Source records
theorem none_mem_toList_iff {n : Nat} (xs : Vector (Option Word) n) :
    none ∈ xs.toList ↔ ∃ i : Fin n, xs[i] = none := by
  rw [Vector.mem_toList_iff, Vector.mem_iff_getElem]
  exact ⟨fun ⟨i, hi, h⟩ => ⟨⟨i, hi⟩, h⟩, fun ⟨i, h⟩ => ⟨i.val, i.isLt, h⟩⟩

/-- The cells of COMPRESS, register by register. -/
theorem exists_unwritten_compressCell_iff (s : State) :
    (∃ c ∈ compressCells s, c = none)
      ↔ (∃ i : Fin 8, s.cvIn[i] = none) ∨ s.counterLo = none ∨ s.counterHi = none ∨ s.blockLen = none
        ∨ s.flags = none ∨ ∃ i : Fin 16, s.msg[i] = none := by
  rw [exists_eq_right, ← none_mem_toList_iff, ← none_mem_toList_iff]
  simp [compressCells, eq_comm]

/-- The cells of a chunk of `L` bytes, word by word. -/
theorem exists_unwritten_chunkCell_iff (s : State) (L : Nat) :
    (∃ c ∈ chunkCells s L, c = none) ↔ ∃ k : Fin 256, k.val < wordsFor L ∧ s.chunkBuf[k] = none := by
  refine ⟨exists_unwritten_word, fun ⟨k, hk, hnone⟩ => ⟨_, ?_, hnone⟩⟩
  exact List.mem_take_iff_getElem.mpr ⟨k.val, by simpa using hk, by simp⟩

/-- PUSH_CHUNK consumes every word of CHUNK_BUF. -/
theorem exists_unwritten_fullChunkCell_iff (s : State) :
    (∃ c ∈ chunkCells s Config.chunkBytes, c = none) ↔ ∃ k : Fin 256, s.chunkBuf[k] = none := by
  rw [exists_unwritten_chunkCell_iff]
  exact exists_congr fun k => and_iff_right k.isLt

/-! ### What a command runs on -/

section
variable (s : State)

@[simp] theorem State.filled_lifecycle : s.filled.lifecycle = s.lifecycle := rfl
@[simp] theorem State.filled_processedChunks : s.filled.processedChunks = s.processedChunks := rfl
@[simp] theorem State.filled_stack : s.filled.stack = s.stack := rfl
@[simp] theorem State.filled_digest : s.filled.digest = s.digest := rfl
@[simp] theorem State.filled_out : s.filled.out = s.out := rfl

@[simp] theorem noteOperands_out (cells : List (Option Word)) : (s.noteOperands cells).out = s.out := by
  rw [noteOperands_frame]

/-- The operands a command consumes are those of the filled state (R31). -/
theorem filled_holdsOperands :
    s.filled.HoldsOperands ⟨cvInValue s, operandValue s 0x060 s.counterLo, operandValue s 0x064 s.counterHi,
      blockLenValue s, flagsValue s, msgValue s⟩ where
  cvIn := by ext i hi : 1; simp [State.filled, cvInValue, operandValue]
  counterLo := rfl
  counterHi := rfl
  blockLen := rfl
  flags := rfl
  msg := by ext i hi : 1; simp [State.filled, msgValue, operandValue]

theorem compressOutput_filled : compressOutput s.filled = compressOutput s := by
  rw [compressOutput_of_holdsOperands (filled_holdsOperands s), CompressOperands.output, compressOutput,
    compressCounter, BitVec.setWidth_eq_extractLsb' (by decide)]

theorem chunkBytes_filled (L : Nat) : chunkBytes s.filled L = chunkBytes s L := by
  have hwords : chunkWords s.filled = chunkWords s := by
    simp [chunkWords, State.filled, operandValue]
  rw [chunkBytes, hwords, chunkBytes]

end

/-- Two states with the same session and the same OUT. -/
structure State.SameResults (s t : State) : Prop extends s.SameSession t where
  out : t.out = s.out

theorem raiseErr_filled_sameResults (s : State) (c : ErrCode) :
    (s.filled.raiseErr c).SameResults (s.raiseErr c) :=
  ⟨⟨rfl, rfl, rfl, rfl, rfl⟩, rfl⟩

/-- PUSH_CHUNK ends the same way from the filled state. -/
theorem execPushChunk_filled {s t : State} (h : execPushChunk s = .next t) :
    ∃ u, execPushChunk s.filled = .next u ∧ u.SameResults t := by
  unfold execPushChunk at h ⊢
  rw [State.filled_lifecycle, State.filled_processedChunks, State.filled_stack, chunkBytes_filled]
  split_ifs at h ⊢ with hl hmax hfull <;> cases h <;> refine ⟨_, rfl, ?_⟩
  · exact raiseErr_filled_sameResults s _
  · exact raiseErr_filled_sameResults s _
  · exact raiseErr_filled_sameResults s _
  · exact ⟨by constructor <;> simp, by simp⟩

/-- FINALIZE ends the same way from the filled state. -/
theorem execFinalize_filled {len : BitVec 11} {s t : State} (h : execFinalize len s = .next t) :
    ∃ u, execFinalize len s.filled = .next u ∧ u.SameResults t := by
  have hroot : rootNode s.filled len.toNat = rootNode s len.toNat := rootNode_eq (chunkBytes_filled s _)
  unfold execFinalize at h ⊢
  rw [State.filled_lifecycle, State.filled_processedChunks, State.filled_stack, hroot]
  split_ifs at h ⊢ with hl hlong hfull <;> cases h <;> refine ⟨_, rfl, ?_⟩
  · exact raiseErr_filled_sameResults s _
  · exact raiseErr_filled_sameResults s _
  · exact raiseErr_filled_sameResults s _
  · exact ⟨by constructor <;> simp, by simp⟩
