/-- The control plane. `locksStep1` holds the locks as they stood at the end of step 1 of the latest beat work
(R187); `keep` is the keep staging area and `inKeep` whether the SPI port works on it (R115); `ctrlOut` holds the
CTRL responses in arrival order (R171). `basicsLanded` lists the basic parameters written in steps 2 to 4 of the
beat work in progress, each with the master that wrote it, and `unpinned` the addresses that `ID.UNPIN` named
(R839, R42, R207); `restored` the addresses an insert
removal restored from base records (R240); `useRecomp` says that a value R841 names was taken into use since the last step 5,
`digestDue` that a commit landed or a value was taken into use since the last step 9 (R727), and `spiWrote` lists what the SPI
port's commit of the work in progress wrote (R183). -/
structure Ctl where
  spi          : Session := {}
  host         : Session := {}
  locks        : Vector Lock 8 := Vector.replicate 8 {}
  locksStep1   : Vector Lock 8 := Vector.replicate 8 {}
  forfeits     : Word := 0
  port         : SpiPort := {}
  keep         : PMap := []
  inKeep       : Bool := false
  ctrlOut      : List CtrlResp := []
  win          : Win := {}
  basicsLanded : List (Nat × Option Master) := []
  unpinned     : List Nat := []
  restored     : List Nat := []
  useRecomp    : Bool := false
  digestDue    : Bool := false
  spiWrote     : List Nat := []
  deriving DecidableEq, Repr, Inhabited

/-- The parameter space (R8, R9): `landed` lists the addresses whose current value is not their reset value;
`quire` and `frame` list the addresses whose landed value waits for its landing point, each with the value still
in use (R23 to R26); `pins` lists the pinned addresses, rising (R39, R40). `clampAddr` and `clamps` are `ACQ.CLAMP`
(R843). -/
structure Params where
  landed    : PMap := []
  quire     : PMap := []
  frame     : PMap := []
  pins      : List Nat := []
  clampAddr : BitVec 16 := 0
  clamps    : BitVec 16 := 0
  deriving DecidableEq, Repr, Inhabited

/-! ### Timebase (ch. 02) -/

/-- The four states of the reference PLL (ch. 02, Reference states). -/
inductive RefState where
  | freerun | locking | locked | holdover
  deriving DecidableEq, Repr, Inhabited

/-- A relock: in progress or not, whether the lock detector has reported lock, the consecutive failed attempts, and whether an attempt
has failed and the next one starts at the next beat (R59, R67, R69). -/
structure Relock where
  active : Bool := false
  lock   : Bool := false
  fails  : Nat := 0
  again  : Bool := false
  deriving DecidableEq, Repr, Inhabited

/-- The pending time action of R84. -/
inductive TimeAction where
  | set
  | adj (ns : Int)
  deriving DecidableEq, Repr, Inhabited

/-- How time has run from one core clock of the beat interval on (R78, R79): that core clock, time and the phase of REFCLEAN there, and
the clock source. -/
structure Regime where
  clk     : Nat
  mono    : Nat
  phase   : Nat
  holding : Bool
  stopped : Bool
  deriving DecidableEq, Repr, Inhabited

/-- The timebase. `beats` counts the beat boundaries since reset, so that the beat counter (R75) is `beats - 1`;
`clk` is the core clock within the beat interval, 0 to 1,023. Instants are in units of 2^-48 / 5^9 s, in which 1 ns,
2.5 ns and 2^-48 s are whole numbers: `mono` advances as R78 states and is never set, `off` is what time sets, time
steps and Volume alignments added, and the 96-bit time is their sum; `boundary` is `mono` at the latest beat boundary and `regimes`
how time ran in the interval since, the latest clock source first, `earlier` how it ran in the interval before; `win` is the boundary
at which the qualification window in progress starts (R868, R869) and `qualClean` whether it has shown no missing edge;
`refPhase` is the time since the last REFCLEAN edge (R78). `since` is the elapsed time since the previous PPS_IN edge in half nanoseconds
(R80). -/
structure Tim where
  ref        : RefState := .freerun
  everLocked : Bool := false
  ref100     : Bool := false
  holding    : Bool := true
  core       : Relock := {}
  coreCause  : BitVec 2 := 0
  synthAfter : Bool := false
  synth      : Relock := {}
  synthLock  : Bool := false
  exhausted  : Bool := false
  slices     : Bool := false
  ckoParked  : Bool := true
  refStopped : Bool := false
  timeValid  : Bool := false
  action     : Option TimeAction := none
  actBy      : Option Master := none
  ppsValid   : Bool := false
  win        : Option Nat := none
  qualClean  : Bool := false
  absentDone : Bool := false
  beats      : Nat := 0
  clk        : Nat := 0
  mono       : Nat := 0
  off        : Int := 0
  boundary   : Nat := 0
  regimes    : List Regime := []
  earlier    : List Regime := []
  refPhase   : Nat := 0
  since      : Option Nat := none
  ppsCap     : Nat := 0
  ppsCnt     : Word := 0
  ppsBad     : Word := 0
  relocks    : Word := 0
  deriving DecidableEq, Repr, Inhabited

/-! ### Power (ch. 03) -/

/-- A power domain: off, switching on (waiting to become usable) or usable (R94). -/
inductive DomSt where
  | off | switching | usable
  deriving DecidableEq, Repr, Inhabited

/-- One rail monitor: latest sample and, for each master, the lowest sample since its last read (`PWR.RAIL_r`);
for each stage, how many consecutive whole beat intervals (up to 64) the rail has exceeded that stage's recovery
level (R117); the lowest sample of the beat interval in progress; whether it is excluded from shedding because it was absent at
start-up (R130). -/
structure Rail where
  mv     : Nat := 0
  lowS   : Nat := 0
  lowH   : Nat := 0
  above  : Vector Nat 6 := Vector.replicate 6 0
  lowNow : Nat := 0
  absent : Bool := false
  deriving DecidableEq, Repr, Inhabited

/-- The shedding controller. `stage` is the stage in force; `entered` the stages entered since it was last 0, as a
mask; `entryTime` the time at each stage's entry; `low` the lowest sample of each rail since stage 1;
`switchQ` the domains still to be switched on, in the order of R121; `checked` those whose rails have been checked before their first
switch-on, and `heldOff` those that this keeps off (R130, R131). `shedOk` tells the valid entries of the shed record ring, and `record`
is the record being written: its first 22 bytes and those from byte 28 to 59 (R124). -/
structure Pwr where
  stage     : Nat := 0
  hold      : Bool := false
  dom       : Vector DomSt 8 := Vector.ofFn fun i => if i.val < 1 then .usable else if i.val = 1 then .switching else .off
  in34Down  : Bool := false
  rails     : Vector Rail 9 := Vector.replicate 9 {}
  switchQ   : List Nat := []
  cnt       : Word := 0
  lastRail  : BitVec 4 := 0
  lastStage : BitVec 3 := 0
  stgCnt    : Vector Word 6 := Vector.replicate 6 0
  entered   : BitVec 6 := 0
  entryTime : Vector Nat 6 := Vector.replicate 6 0
  low       : Vector Nat 9 := Vector.replicate 9 0
  checked   : BitVec 8 := 0
  heldOff   : BitVec 8 := 0
  shedOk    : BitVec 8 := 0
  record    : Option (List Byte × List Byte) := none
  fromStage6 : Bool := false
  deriving DecidableEq, Repr, Inhabited

/-! ### Start-up (ch. 07) -/

/-- Start-up: in reset or not and the reset cause (R253), whether the engine is in factory test (R800), how far the Vault read-in has
come, the base values read but not yet in use (R257), whether the core has run from the core PLL (R258), whether the base values
are in use, READY and ACQ_READY (`ST.STATE`). -/
structure Boot where
  inReset   : Bool := true
  factory   : Bool := false
  cause     : BitVec 2 := 1
  step4     : Bool := false
  readIn    : Bool := false
  base      : PMap := []
  onPll     : Bool := false
  baseInUse : Bool := false
  ready     : Bool := false
  acqReady  : Bool := false
  deriving DecidableEq, Repr, Inhabited

/-! ### Vault and inserts (ch. 06) -/

/-- One directory copy: whether its CRC-32C holds, its generation count, and for each section that has banks the
active bank (`none`: no valid bank, `some true`: bank B). Section 0 is the base configuration, 1 to 31 the insert
slots, 32 the shedding policy, 33 the Mint power-up code. (DESIGN CHOICE, log 74) -/
structure DirCopy where
  ok     : Bool := true
  gen    : Nat := 0
  active : Vector (Option Bool) 34 := Vector.replicate 34 none
  deriving DecidableEq, Repr, Inhabited

/-- What the Vault holds beside its byte image: the directory copies, the saved powered time and scrub state, the highest epoch sealed (R697),
the factory trims (R213, R214, R215, R856), and the shed record ring's oldest entry (R124). It survives every reset. (DESIGN CHOICE, log 74) (DESIGN CHOICE, log 79) -/
structure Nv where
  dirA     : DirCopy := {}
  dirB     : DirCopy := {}
  powered  : Nat := 0
  corrected : BitVec 16 := 0
  scrubs   : BitVec 16 := 0
  scrubEnd : Nat := 0
  lastEp   : Nat := 0
  segTrim  : Vector (BitVec 8) 63 := Vector.replicate 63 0
  shedNext : Nat := 0
  deriving DecidableEq, Repr, Inhabited

/-- The Vault operation in progress (R224 to R228, R245): its section, its image, or an export's bytes as they stood at its start. -/
inductive VaultOp where
  | program (sec : Nat) (bytes : List Byte)
  | erase (sec : Nat)
  | exporting (dst : Nat) (bytes : List Byte)
  deriving DecidableEq, Repr, Inhabited

/-- One record of the base configuration image (R220). -/
structure BaseRec where
  addr  : Nat
  value : Word
  pin   : Bool
  deriving DecidableEq, Repr, Inhabited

**Work to complete**
Would you retype exactly the lines above, from the line with "(h : execPushChunk" to the line with "u, execFinalize len", with both end lines kept and nothing more?

**Task answer**
theorem execPushChunk_filled {s t : State} (h : execPushChunk s = .next t) :
    ∃ u, execPushChunk s.filled = .next u ∧ u.SameResults t := by
  unfold execPushChunk at h ⊢
  rw [State.filled_lifecycle, State.filled_processedChunks, State.filled_stack, chunkBytes_filled]
  split_ifs at h ⊢ with hl hmax hfull <;> cases h <;> refine ⟨_, rfl, ?_⟩
  · exact raiseErr_filled_sameResults s _
  · exact raiseErr_filled_sameResults s _
  · exact raiseErr_filled_sameResults s _
  · exact ⟨by constructor <;> simp, by simp⟩

/-- FINALIZE ends the same way from the filled state. -/
theorem execFinalize_filled {len : BitVec 11} {s t : State} (h : execFinalize len s = .next t) :
    ∃ u, execFinalize len s.filled = .next u ∧ u.SameResults t := by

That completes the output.